"Pope Francis calls for an open dialogue on the meaning of these new technologies..."
Silicon Vatican
Pope Francis has AI on the mind.
Just weeks after the release of the Vatican's official guide to AI ethics — a surprising project developed in collaboration with the very secular folks over at Santa Clara University's Markkula Center for Applied Ethics — Pope Francis is making his AI concerns clear once again, using this year's World Peace Day to issue a call for AI responsibility and caution.
"The remarkable advances made in the field of artificial intelligence," proclaims the official Vatican bulletin, "are having a rapidly increasing impact on human activity, personal and social life, politics and the economy," adding that "Pope Francis calls for an open dialogue on the meaning of these new technologies, endowed with disruptive possibilities and ambivalent effects."
Asking for an open dialogue about the breadth of AI's potential impacts, good, bad, and complicated?? You and us both, buddy.
Pope Drip
Of course, the Supreme Pontiff isn't the only world leader who's worried about AI's implications. He is the only world leader, however, to have had a hyperrealistic, AI-generated photo of himself in streetwear drip go hugely viral, to the point that a massive chunk of the internet firmly believed that it was real.
Some experts saw the event as a wake-up call to the potential impacts of AI-generated imagery and deepfakes, and if we were a betting crowd, we'd wager that the virality of the picture had a significant influence on the (real) Pope, too.
Pie in the Sky
The World Peace Day message also touched on elements of technological discrimination, arguing, among other things, that preventing "a logic of violence and discrimination" from infiltrating AI production is essential. And as the message was mostly just a broad call to AI responsibility and ethics, it's hard to disagree with, well, any of it.
That said, though the message is chock full of agreeable sentiments, it bears reminding everyone, here that humanity has yet to figure out a roadmap capable of achieving these loftier, values-driven AI goals.

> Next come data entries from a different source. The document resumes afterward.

-- ==== Sys2Proof/Certificates/Slice0/Obligations.lean ====
section
/-! DEFINITION. The statements about the machine, for the provers. -/



section

open Sys2Proof Sys2Proof.Machine Sys2Proof.Safety

/-! ## The step and the encodings -/

/-- Decoding the word of a well-formed instruction, in the class the encoder gives it, is that instruction: no bit of an
encoding is dropped, for any operand value (02_instruction_words.md R32, R35 to R43). -/
def Obligations.DecodeEncode : Prop :=
  ∀ (i : Instr) (c : Cls) (w : Word), i.wellFormed = true → encode i = some (c, w) → decode c w = .instr i

/-- A word that decodes carries its own bits: encoding what a word of a class decodes to gives the class and the word. -/
def Obligations.EncodeDecode : Prop :=
  ∀ (i : Instr) (c : Cls) (w : Word), decode c w = .instr i → i.wellFormed = true ∧ encode i = some (c, w)

/-- Example words of the spec, each read as the instruction its rule gives (R41, R42, R39, R43, R343, R321, R331). -/
def Obligations.DecodeExampleWords : Prop :=
  decode .eng 0x009214C7#32 = .instr (.cpy { q := 9, ra := 4, rb := 5, rc := 6, rd := 7 }) ∧
  decode .eng 0x100214C7#32 = .instr (.hgsend { q := 0, ra := 4, rb := 5, rc := 6, rd := 7 }) ∧
  decode .ctl 0x09020000#32 = .instr (.bar { scope := 1 }) ∧
  decode .front 0x500000C3#32 = .instr (.tmset { f9 := 0, xb := 0, xa := 6, xd := 3 }) ∧
  decode .sys 0x05000086#32 = .instr (.pgmap { f10 := 0, a := 0, ra := 4, rd := 6 }) ∧
  decode .mat 0x04300000#32 = .instr (.mzero { ad := 3, ta := 0, tb := 0, sel := 0, vs := 0 }) ∧
  decode .mat 0x02345294#32 = .instr (.mmas8 { ad := 3, ta := 4, tb := 5, sel := 5, vs := 20 })

/-- A step whose next move is a word runs the instruction that the word at pc decodes to: exec of it, in the state in
which the unit has fetched, stands last in its port's order of issue and is the subject; the only thing added is the pair
lock's stall counter, which returns to 0 when the word has not stalled in place (02_instruction_words.md R30,
09_registers.md R201), and that a step with a device access that could not be made does not take place (the model's choice
of log 110). The unit has a word left, waits for nothing, its port issues no other candidate's clause (01_machine.md
R26) and no WAITJ of its quire has outlived its timeout. A word that no row of its class reads, or whose fields break its
row, takes ILLEGAL_OP with the word in TRAPINFO, and has no other effect (R32; 16_traps.md R362). A step whose next move is
another agent's row runs that row about its subject. -/
def Obligations.StepRunsDecodedWord : Prop :=
  (∀ (s s' : State) (u : UnitId) (rest : List Move) (I : Issuer) (w : Word),
    s.agenda = .word u :: rest →
    issuerOf { s with agenda := rest } u 0 = some I → I.st.left ≠ 0 → I.st.wait = .none → I.st.stop = .run →
    (s.pkgOf I.blk.pkg).stopped = false → portElsewhere { s with agenda := rest } I = false →
    expiryDue { s with agenda := rest } u = false → I.st.pend = [] →
    fetchWord { s with agenda := rest } I I.st.pc.toNat = .ok s' w →
    (∀ (i : Instr) (t : State), decode I.st.cls w = .instr i → exec i (aim (takePort s' I) u) = .next t →
      step s = .next (settled { s with agenda := rest } (afterIssue (aim (takePort s' I) u) t u))) ∧
    (∀ e : DecodeErr, decode I.st.cls w = .reject e →
      step s = .next (settled { s with agenda := rest }
        (takeTrap { s with agenda := rest } u { cause := .illegalOp, info := w.setWidth 64 })))) ∧
  (∀ (s : State) (i : Instr) (sub : Subject) (rest : List Move),
    s.agenda = .event i sub :: rest → encode i = none →
    (∀ t, exec i { s with agenda := rest, subject := sub } = .next t → step s = .next (settled { s with agenda := rest } t)) ∧
    (∀ r, exec i { s with agenda := rest, subject := sub } = .refused r → step s = .refused r)) ∧
  (∀ s t : State, (t.barred = s.barred → settled s t = t) ∧
    (t.barred ≠ s.barred → ∃ ps, settled s t = { s with pkgs := ps }))

/-! ## VEC: integer, immediate, move and lane instructions -/

/-- IADD, ISUB, IMUL, IMULH, UMULH, IMAD, IABS, INEG, IMIN, IMAX, UMIN, UMAX, AND, OR, XOR, ANDN, MOV, FABS and FNEG: with
permitted registers, full sources and a destination that nothing owes, the word completes, and each lane of the slot's mask
of vd holds the operation on va, the second operand and vd (R260, R265, R272). -/
def Obligations.WordOpsComplete : Prop :=
  ∀ (f : VV) (s : State) (I : Issuer) (i : Instr) (h : Shape) (g : Word → Word → Word → Word), (i, h, g) ∈ wordOps f →
    QuireIssues s i I → h.ok I f = true → Full (h.srcs I f) → Free [I.srcV f.vd.toNat] →
    Completes i s I (writeV s I f.vd.toNat I.mask fun l =>
      g ((I.vreg f.va.toNat).at l) (BitVec.ofNat 32 ((opndB f.m f.vb).val I false l)) ((I.vreg f.vd.toNat).at l))

/-- SHL, SHR, SAR, CLZ, POPC, BREV, BFX, BFXU, BFI, IDIV, UDIV, IREM, UREM and FCLASS: with permitted registers, full sources
and a destination that nothing owes, the word completes, for every operand value, and each lane of the slot's mask of vd
holds the result that its rule gives. A shift takes its amount from bits [7:0] of vb, or of the s register with m = 1, and
by 32 or more leaves zeros, SAR the sign. The field of BFX, BFXU and BFI starts at bits [4:0] of that control value, and is
min(bits [13:8], 32 − start) long; with length 0 the result is 0, of BFI vd. Division truncates toward zero; the remainder has
the dividend's sign; division by zero and the signed overflow give their values and do not trap. FCLASS gives the one-hot
class of va's raw bits (R260 to R262, R275). -/
def Obligations.BitAndDivisionOpsComplete : Prop :=
  ∀ (f : VV) (s : State) (I : Issuer) (i : Instr) (h : Shape) (P : Word → Word → Word → Word → Prop), (i, h, P) ∈ laneOps f →
    QuireIssues s i I → h.ok I f = true → Full (h.srcs I f) → Free [I.srcV f.vd.toNat] →
    ∃ r : Nat → Word, Completes i s I (writeV s I f.vd.toNat I.mask r) ∧
      ∀ l, P ((I.vreg f.va.toNat).at l) (BitVec.ofNat 32 ((opndB f.m f.vb).val I false l)) ((I.vreg f.vd.toNat).at l) (r l)

/-- IADDI, ANDI, ORI, XORI, SHLI, SHRI and SARI, at opcodes 0x20 to 0x26 in F.VI, complete: each lane of the mask holds the
operation of the register counterpart on va and the sign-extended immediate. A shift immediate outside 0 to 31 is rejected
in the decoder, whose rejections are ILLEGAL_OP (R263). -/
def Obligations.ImmediateOpsComplete : Prop :=
  (∀ (f : VI) (s : State) (I : Issuer) (i : Instr) (g : Word → Word → Word), (i, g) ∈ immOps f →
    QuireIssues s i I → I.vOk f.va.toNat 1 = true → I.vOk f.vd.toNat 1 = true →
    Full [I.srcV f.va.toNat (f.ea == 1)] → Free [I.srcV f.vd.toNat] →
    Completes i s I (writeV s I f.vd.toNat I.mask fun l => g ((I.vreg f.va.toNat).at l) (f.imm.signExtend 32))) ∧
  (∀ f : VI, OpcodesFrom ((immOps f).map (·.1)) .vec 0x20 (f.imm ++ f.ea ++ f.va ++ f.vd)) ∧
  (∀ (f : VI) (o : BitVec 8), o = 0x24 ∨ o = 0x25 ∨ o = 0x26 → 31 < f.imm.toNat →
    decode .vec (o ++ (f.imm ++ f.ea ++ f.va ++ f.vd)) = .reject (.badField o.toNat))

/-- MOVI, MOVHI, SEL, LANEID, S2V and its sibling form S2V.SIB complete: MOVI gives the zero-extended immediate, MOVHI
replaces the high half, SEL copies va where the predicate is set and keeps vd elsewhere, LANEID gives the logical
thread of the lane, S2V the s register, S2V.SIB in ternion mode s[r + j] in sibling j. MOVI and MOVHI are at 0x27 and 0x28
in F.VM with [7] equal to 0, LANEID at 0x37 with every field but vd equal to 0 (R264, R265, R267, R268). -/
def Obligations.MovesComplete : Prop :=
  (∀ (f : VM) (s : State) (I : Issuer), QuireIssues s (.movi f) I → I.vOk f.vd.toNat 1 = true → Free [I.srcV f.vd.toNat] →
    Completes (.movi f) s I (writeV s I f.vd.toNat I.mask fun _ => f.imm.setWidth 32)) ∧
  (∀ (f : VM) (s : State) (I : Issuer), QuireIssues s (.movhi f) I → I.vOk f.vd.toNat 1 = true → Full [I.srcV f.vd.toNat] →
    Completes (.movhi f) s I (writeV s I f.vd.toNat I.mask fun l => f.imm ++ ((I.vreg f.vd.toNat).at l).extractLsb' 0 16)) ∧
  (∀ (f : VK) (s : State) (I : Issuer), QuireIssues s (.sel f) I → I.vOk f.va.toNat 1 = true → I.vOk f.vd.toNat 1 = true →
    Full [I.srcV f.va.toNat (f.ea == 1), I.srcK f.k.toNat, I.srcV f.vd.toNat] →
    Completes (.sel f) s I (writeV s I f.vd.toNat (I.mask &&& (I.kreg f.k.toNat).val) fun l => (I.vreg f.va.toNat).at l)) ∧
  (∀ (f : VV) (s : State) (I : Issuer), QuireIssues s (.laneid f) I → I.vOk f.vd.toNat 1 = true → Free [I.srcV f.vd.toNat] →
    Completes (.laneid f) s I (writeV s I f.vd.toNat I.mask fun l => BitVec.ofNat 32 (if I.ter then l / 3 else l))) ∧
  (∀ (f : VV) (s : State) (I : Issuer), QuireIssues s (.s2v f) I → I.vOk f.vd.toNat 1 = true →
    Full [I.srcS (f.vb.toNat % 32)] → Free [I.srcV f.vd.toNat] →
    Completes (.s2v f) s I (writeV s I f.vd.toNat I.mask fun _ => (I.sreg (f.vb.toNat % 32)).val)) ∧
  (∀ (f : VV) (s : State) (I : Issuer), QuireIssues s (.s2vSib f) I → I.ter = true → f.vb.toNat % 32 ≤ 29 →
    I.vOk f.vd.toNat 1 = true →
    Full [I.srcS (f.vb.toNat % 32), I.srcS (f.vb.toNat % 32 + 1), I.srcS (f.vb.toNat % 32 + 2)] → Free [I.srcV f.vd.toNat] →
    Completes (.s2vSib f) s I (writeV s I f.vd.toNat I.mask fun l => (I.sreg (f.vb.toNat % 32 + l % 3)).val)) ∧
  (∀ f : VM, OpcodesFrom [.movi f, .movhi f] .vec 0x27 (f.imm ++ 0#1 ++ f.vd)) ∧
  (∀ f : VV, OpcodesFrom [.laneid f] .vec 0x37 (f.m ++ f.eb ++ f.vb ++ f.ea ++ f.va ++ f.vd) ∧
    ((Instr.laneid f).wellFormed = true ↔ f = { m := 0, eb := 0, vb := 0, ea := 0, va := 0, vd := f.vd }))

/-- SHFL, SHFLUP, SHFLDN, SHFLX and BCAST complete where the siblings of every thread whose δ is read (the threads of the
mask, of BCAST its lowest) have a majority:
thread i takes va of thread δ, i − δ, i + δ, i XOR δ, or of δ of the lowest thread of the mask, sibling from sibling; a
source outside the quire's threads gives the lane its own value; the source need not lie in the mask (R266, R267). V2S completes where the lowest thread's siblings have a majority: sd holds that thread's value (R268). -/
def Obligations.ShufflesComplete : Prop :=
  (∀ (f : VV) (s : State) (I : Issuer) (i : Instr) (need : List Nat) (src : Nat → Int),
     (i, need, src) ∈ [(Instr.shfl f, I.threads, fun t => ((delta I f t : Nat) : Int)),
                 (Instr.shflup f, I.threads, fun t => (t : Int) - toSigned 32 (delta I f t)),
                 (Instr.shfldn f, I.threads, fun t => (t : Int) + toSigned 32 (delta I f t)),
                 (Instr.shflx f, I.threads, fun t => ((t ^^^ delta I f t : Nat) : Int)),
                 (Instr.bcast f, [I.threads.headD 0], fun _ => ((delta I f (I.threads.headD 0) : Nat) : Int))] →
     QuireIssues s i I → binary.ok I f = true → Full (binary.srcs I f) → Free [I.srcV f.vd.toNat] →
     (f.m = 1 ∨ ∀ t ∈ need, (majority I.ter t fun l => I.vval false f.vb.toNat l).isSome = true) →
     Completes i s I (writeV s I f.vd.toNat I.mask fun l =>
       let t := src (if I.ter then l / 3 else l)
       (I.vreg f.va.toNat).at (if 0 ≤ t ∧ t < (I.w : Int) then (if I.ter then 3 * t.toNat + l % 3 else t.toNat) else l))) ∧
  (∀ (f : VV) (s : State) (I : Issuer) (v : Nat),
     QuireIssues s (.v2s f) I → I.vOk f.va.toNat 1 = true → Full [I.srcV f.va.toNat (f.ea == 1)] →
     Free [I.srcS (f.vd.toNat % 32)] →
     majority I.ter (I.threads.headD 0) (fun l => I.vval false f.va.toNat l) = some v →
     Completes (.v2s f) s I (writeS s I (f.vd.toNat % 32) (BitVec.ofNat 32 v)))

Not that we necessarily expect the Pontiff, who heads one of the world's most archaic institutions (and is also on record claiming he doesn't know how to work a computer) to do that work, of course. But: As a general note, keeping the collective focus on actionable steps — like, say, the US government writing any meaningful AI regulation into law — is probably our best bet for ensuring AI responsibility in the near term.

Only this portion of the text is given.